Gram’s quoted Kathy Sullivan, a Democratic National Committeewoman from New Hampshire and a Hillary Clinton backer, who said, “I don’t think you’ll find the socialist wing of the Democratic Party is that big, contrary to what Republicans might think.”
That comment raises some obvious issues: can Sanders really compete with Clinton in a Democratic primary? As a Democratic candidate, Sanders would share the stage with Clinton and others, at least in the early phase of the contest. But if he doesn’t win, he would be exiled by summer 2016, after the primaries end and the Democrats coalesced behind their ticket.
In contrast, if Sanders sought the Green Party’s nomination in the primaries and won, he would share some of spotlight with the Democratic and Republican nominees in the fall. But that, too, is dicey. Recall how Ralph Nader lost his fight to be a part of presidential debates in 2000. There also is the spectre, whether he would deserve it or not, of being called a spoiler—like Nader—if the race came down to the wire in a single state.
Last winter, Scott McLarty wrote a long article exploring the prospect of Sanders as the Green nominee. First, he dismissed the impact of running as an independent, saying, “Here’s the problem with independent campaigns: they leave no legacy. An independent might call public attention to a few big issues ignored by the D and R candidates, but there exists no institutional means to carry the independent’s ideas forward after Election Day.”
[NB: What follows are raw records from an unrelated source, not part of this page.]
/-- A state in which no flag of STATUS[10:4] is 1. -/
theorem State.sound_of_clear {s : State} (h₁ : s.status.busy = false) (h₂ : s.seq = {}) (h₃ : s.mem.wf = true)
    (h₄ : s.status.freqValid = false) (h₅ : s.status.heapLoaded = false) (h₆ : s.status.treeValid = false)
    (h₇ : s.status.codesValid = false) (h₈ : s.status.eofWritten = false) : s.sound where
  notBusy := h₁
  noSequence := h₂
  memory := h₃
  freq := fun h => by rw [h₄] at h; cases h
  queue := fun h => by rw [h₅] at h; cases h
  tree := fun h => by rw [h₆] at h; cases h
  codes := fun h => by rw [h₇] at h; cases h
  stream := fun h => by rw [h₈] at h; cases h

theorem cleanUp_lands : ∀ (todo : List Prim) (z : State), z.status.busy = true → z.mem.wf = true → z.Cleaning op R oc todo →
    (z.cleanUp todo).Busy op R oc ∨ (z.cleanUp todo).Over op R oc
  | [], z, _, hm, h => by
    have hst := h.status
    generalize z.status.busy = b, z.status.reject = r at hst
    refine .inr { sound := State.sound_of_clear rfl rfl hm ?_ ?_ ?_ ?_ ?_
                  error := fun _ => ⟨h.opcode, h.cause, h.commits, h.closed.2.2.1 (by simp), h.closed.1 (by simp),
                    h.closed.2.2.2 (by simp), h.closed.2.1 (by simp)⟩ } <;> simp [State.cleanUp, hst]
  | p :: todo, z, hb, hm, h => by
    cases ha : z.ports.answer p with
    | none =>
      rw [State.cleanUp_held ha]
      exact .inl ⟨hb, (congrArg Status.done h.status).trans rfl, hm, .inr ⟨h.status, h.opcode, h.cause, h.commits, h.closed, h.prims⟩⟩
    | some r =>
      rw [State.cleanUp_answered (a := r.1) (q := r.2) ha]
      obtain ⟨h₁, h₂, h₃⟩ := Ports.answer_closedBut (a := r.1) (q := r.2) ha (h.prims p (by simp)) h.closed
      exact cleanUp_lands todo _ hb hm ⟨h.status, h.opcode, h.cause,
        (show (z.setPorts r.2).commits = z.commits from Prod.ext h₂ h₃).trans h.commits, h₁, fun q hq => h.prims q (by simp [hq])⟩

theorem enterError_lands {c : Cause} {e d : Word} {z : State} (hb : z.status.busy = true) (ho : z.seq.opcode = op)
    (hm : z.mem.wf = true) (hR : (c, z.seq.phase) ∈ R) (hc : z.commits = oc) :
    (z.enterError c e d).Busy op R oc ∨ (z.enterError c e d).Over op R oc :=
  cleanUp_lands _ _ hb hm ⟨rfl, ho, hR, hc, by simp [Ports.closedBut, cleanupPrims], fun _ h => h⟩

theorem kept_busy : Kept true fun s : State => s.status.busy = true ∧ s.status.done = false ∧ s.status.err = false := by
  constructor
  case status => intro s st h₁ h₂ h₃ _ _ p; exact ⟨h₁.trans p.1, h₂.trans p.2.1, h₃.trans p.2.2⟩
  all_goals intros; assumption

/-- The parts of a running command, run as far as the ports let them. -/
theorem finish_lands {ts : List Task} {z : State} (hb : z.status.busy = true) (hd : z.status.done = false)
    (he : z.status.err = false) (ho : z.seq.opcode = op) (hm : z.mem.wf = true) (hl : z.Left R oc ts) :
    ∃ u, (runTasks ts z).finish = .next u ∧ (u.Busy op R oc ∨ u.Over op R oc) := by
  have h₁ := runTasks_lands ts z hl
  have h₂ := kept_busy.tasks ts z (fun _ _ _ => rfl) ⟨hb, hd, he⟩
  have h₃ := (kept_opcode op).tasks ts z (fun _ _ _ => rfl) ho
  have h₄ := kept_wf.tasks ts z (fun _ _ _ => rfl) hm
  cases e : runTasks ts z with
  | ok y =>
    rw [e] at h₁ h₂ h₃ h₄
    obtain ⟨m, hy, hs, hu⟩ := h₁
    refine ⟨_, rfl, .inr { sound := ⟨rfl, rfl, h₄, hy.freqOk, hy.queueOk, ?_, hy.codesOk, hy.stream hu⟩, error := ?_ }⟩
    · exact fun h => ⟨hy.root h, hy.cur h (by rw [hs]; nofun)⟩
    · intro h
      have : y.status.err = true := h
      rw [h₂.2.2] at this
      cases this
  | hold y =>
    rw [e] at h₁ h₂ h₃ h₄
    exact ⟨_, rfl, .inl ⟨h₂.1, h₂.2.1, h₄, .inl ⟨h₂.2.2, h₃, h₁⟩⟩⟩
  | raise c x y u =>
    rw [e] at h₁ h₂ h₃ h₄
    exact ⟨_, rfl, enterError_lands h₂.1 h₃ h₄ h₁.1 h₁.2⟩
  | fault g => rw [e] at h₁; cases h₁

namespace State.Busy

variable {z : State} (h : z.Busy op R oc)
include h

/-- Going on with what a port held. -/
theorem resume : ∃ u, z.resume = .next u ∧ (u.Busy op R oc ∨ u.Over op R oc) := by
  rcases h.rest with ⟨he, ho, m, m', hl⟩ | hc
  · rw [State.resume_running h.busy he]
    exact finish_lands h.busy h.done he ho h.memory ⟨m, m', hl.1.setSeq rfl rfl, hl.2⟩
  · rw [State.resume_failing h.busy ((congrArg Status.err hc.status).trans rfl)]
    exact ⟨_, rfl, cleanUp_lands _ _ h.busy h.memory hc⟩

/-- What the host and the collaborators do meanwhile. -/
theorem agrees {t : State} {r : Bool} (h₁ : t.status = { z.status with reject := r }) (h₂ : t.seq = z.seq) (h₃ : t.mem = z.mem)
    (h₄ : t.root = z.root) (h₅ : t.cur = z.cur) (h₆ : t.total = z.total) (h₇ : t.ports.ob = z.ports.ob) (h₈ : t.ports.bo = z.ports.bo)
    (h₉ : t.ports.ib.isOpen = z.ports.ib.isOpen) (h₁₀ : t.ports.bi.isOpen = z.ports.bi.isOpen)
    (h₁₁ : t.errCause = z.errCause) : t.Busy op R oc where
  busy := by rw [h₁]; exact h.busy
  done := by rw [h₁]; exact h.done
  memory := by rw [h₃]; exact h.memory
  rest := by
    have hag : z.Agrees t := ⟨h₃, h₄, h₅, h₆, by rw [h₁], by rw [h₁], by rw [h₁], by rw [h₁], by rw [h₁], by rw [h₇]; exact id,
      by rw [h₂], by rw [h₂]⟩
    have hco : t.commits = z.commits := by rw [State.commits, h₇, h₈]; rfl
    rw [h₂]
    refine h.rest.imp (fun ⟨he, ho, m, m', k₁, k₂, k₃, k₄, k₅, k₆⟩ => ⟨by rw [h₁]; exact he, ho, m, m', hag.fits k₁, k₂, k₃, k₄,
      by rw [h₂]; exact k₅, by rw [hco]; exact k₆⟩) fun hc =>
      ⟨by rw [h₁]; exact congrArg (fun x : Status => { x with reject := r }) hc.status, by rw [h₁₁]; exact hc.opcode,
        by rw [h₁₁]; exact hc.cause, hco.trans hc.commits, ?_, hc.prims⟩
    simpa only [Ports.closedBut, h₇, h₈, h₉, h₁₀] using hc.closed

end State.Busy

/-- A reset ends everything (40_control.md rule R131, 70_reset_and_hazards.md rule R340). -/
theorem State.softReset_over (z : State) : z.softReset.Over op R oc :=
  ⟨State.sound_of_clear rfl rfl (show Memory.wf {} = true by decide) rfl rfl rfl rfl rfl, nofun⟩

theorem State.hardReset_over (z : State) : z.hardReset.Over op R oc :=
  ⟨State.sound_of_clear rfl rfl (show Memory.wf {} = true by decide) rfl rfl rfl rfl rfl, nofun⟩

/-- While the engine is busy a CMD write is rejected, but for SRESET (40_control.md rule R121). -/
theorem issue_busy {z : State} (hb : z.status.busy = true) (w : Word) : issue w z = .next z.softReset ∨ issue w z = .next z.rejectCommand := by
  have ha : z.accepts = false := (State.accepts_eq_false z).2 (.inl hb)
  unfold issue
  cases hd : decode w with
  | ok i =>
    by_cases hi : ∃ x, i = .sreset x
    · obtain ⟨x, rfl⟩ := hi
      exact .inl rfl
    · right
      show exec i z = _
      rw [exec_eq i fun x hx => hi ⟨x, hx⟩]
      exact runCommand_rejected ha
  | error e => right; cases e <;> simp [State.illegalCommand, ha]

namespace State.Busy

/-- One step of a busy engine (20_memory.md rule R66): it is still busy with the same command, or over with it. -/
theorem step {z : State} (h : z.Busy op R oc) (ha : z.alignedNext) : ∃ u, step z = .next u ∧ (u.Busy op R oc ∨ u.Over op R oc) := by
  unfold Machine.step
  split
  · exact h.resume
  · rename_i i rest hi
    have h' : ({ z with inputs := rest } : State).Busy op R oc := h.agrees rfl rfl rfl rfl rfl rfl rfl rfl rfl rfl rfl
    cases i with
    | busWrite o n v =>
      obtain ⟨rfl, hn⟩ := ha.1 o n v rest hi
      simp only [State.react, alignedWord, hn, decide_true, Bool.and_true, if_true, State.writeWindow]
      split
      · rcases issue_busy h'.busy v with e | e
        · exact ⟨_, e, .inr (State.softReset_over _)⟩
        · exact ⟨_, e, .inl (h'.agrees (r := true) rfl rfl rfl rfl rfl rfl rfl rfl rfl rfl rfl)⟩
      · exact ⟨_, rfl, .inl (h'.agrees rfl rfl rfl rfl rfl rfl rfl rfl rfl rfl rfl)⟩
      · exact ⟨_, rfl, .inl h'⟩
    | busRead o n =>
      obtain ⟨rfl, hn⟩ := ha.2 o n rest hi
      simp only [State.react, alignedWord, hn, decide_true, Bool.and_true, if_true]
      refine ⟨_, rfl, .inl ?_⟩
      unfold State.readWindow
      split
      · exact h'.agrees rfl rfl rfl rfl rfl rfl rfl rfl rfl rfl rfl
      · split
        · exact h'.agrees rfl rfl rfl rfl rfl rfl rfl rfl rfl rfl rfl
        · exact h'.agrees rfl rfl rfl rfl rfl rfl rfl rfl rfl rfl rfl
    | hardReset => exact ⟨_, rfl, .inr (State.hardReset_over _)⟩
    | ibPresent b e l => exact State.Busy.resume (h'.agrees rfl rfl rfl rfl rfl rfl rfl rfl rfl rfl rfl)
    | ibSupply b e => exact State.Busy.resume (h'.agrees rfl rfl rfl rfl rfl rfl rfl rfl rfl rfl rfl)
    | biPresent b e => exact State.Busy.resume (h'.agrees rfl rfl rfl rfl rfl rfl rfl rfl rfl rfl rfl)
    | biSupply b e => exact State.Busy.resume (h'.agrees rfl rfl rfl rfl rfl rfl rfl rfl rfl rfl rfl)
    | portCredit c => exact State.Busy.resume (h'.agrees rfl rfl rfl rfl rfl rfl rfl rfl rfl rfl rfl)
Then, he said it was a fantasy that progressives can steer the Democratic Party to the left. “Just ask Dennis Kucinich. Or Rev. Jesse Jackson,” he wrote. “Their campaigns serve mainly to keep progressives within the Democratic fold during the pre-primary period, ensuring that most of the latter will vote for the party’s corporate-money nominee in the general election.”
Those considerations present Sanders with an obvious choice that neither he—nor mainstream reporters like the AP’s Gram want to acknowledge, McLarty said. “They seem to go out of their way to ignore a third option staring them in the face: running Green.”
“It’s very possible that Sen. Sanders would win the Green nomination if he competed for it,” he wrote. “A quick comparison of Sen. Sanders’ positions with the Green Party’s platform and principles shows a close match.”
There are two main objections to running as a Green, McLarty said, “(1) he’d siphon votes away from the Democrat, and (2) he’d have no chance of winning the White House, so why bother running?”
McClarty said that Greens “face this [why bother] question all the time.” He replied that “there are more ways to win than qualifying for the front-door key to the White House,” such as raising the profile of issues ignored by mainstream parties, helping to raise the profile of local Green Party candidates, and really contributing to building a political movement at the grassroots.
“If you want a revolution, you have to do something revolutionary,” he said. “The political revolution that Sen. Sanders advocates requires a sustained movement that’s represented by a party in the electoral arena. The party must be permanent, serious about electoral participation, independent of the bipartisan establishment, and beyond the reach of corporate PACs, lobbyists, and campaign checks. One party fits that description.”
Is Sanders’ best scenario for running in 2016 as a Green—not as a Democrat nor an independent? Time will tell, but it’s a real option and not to be dismissed.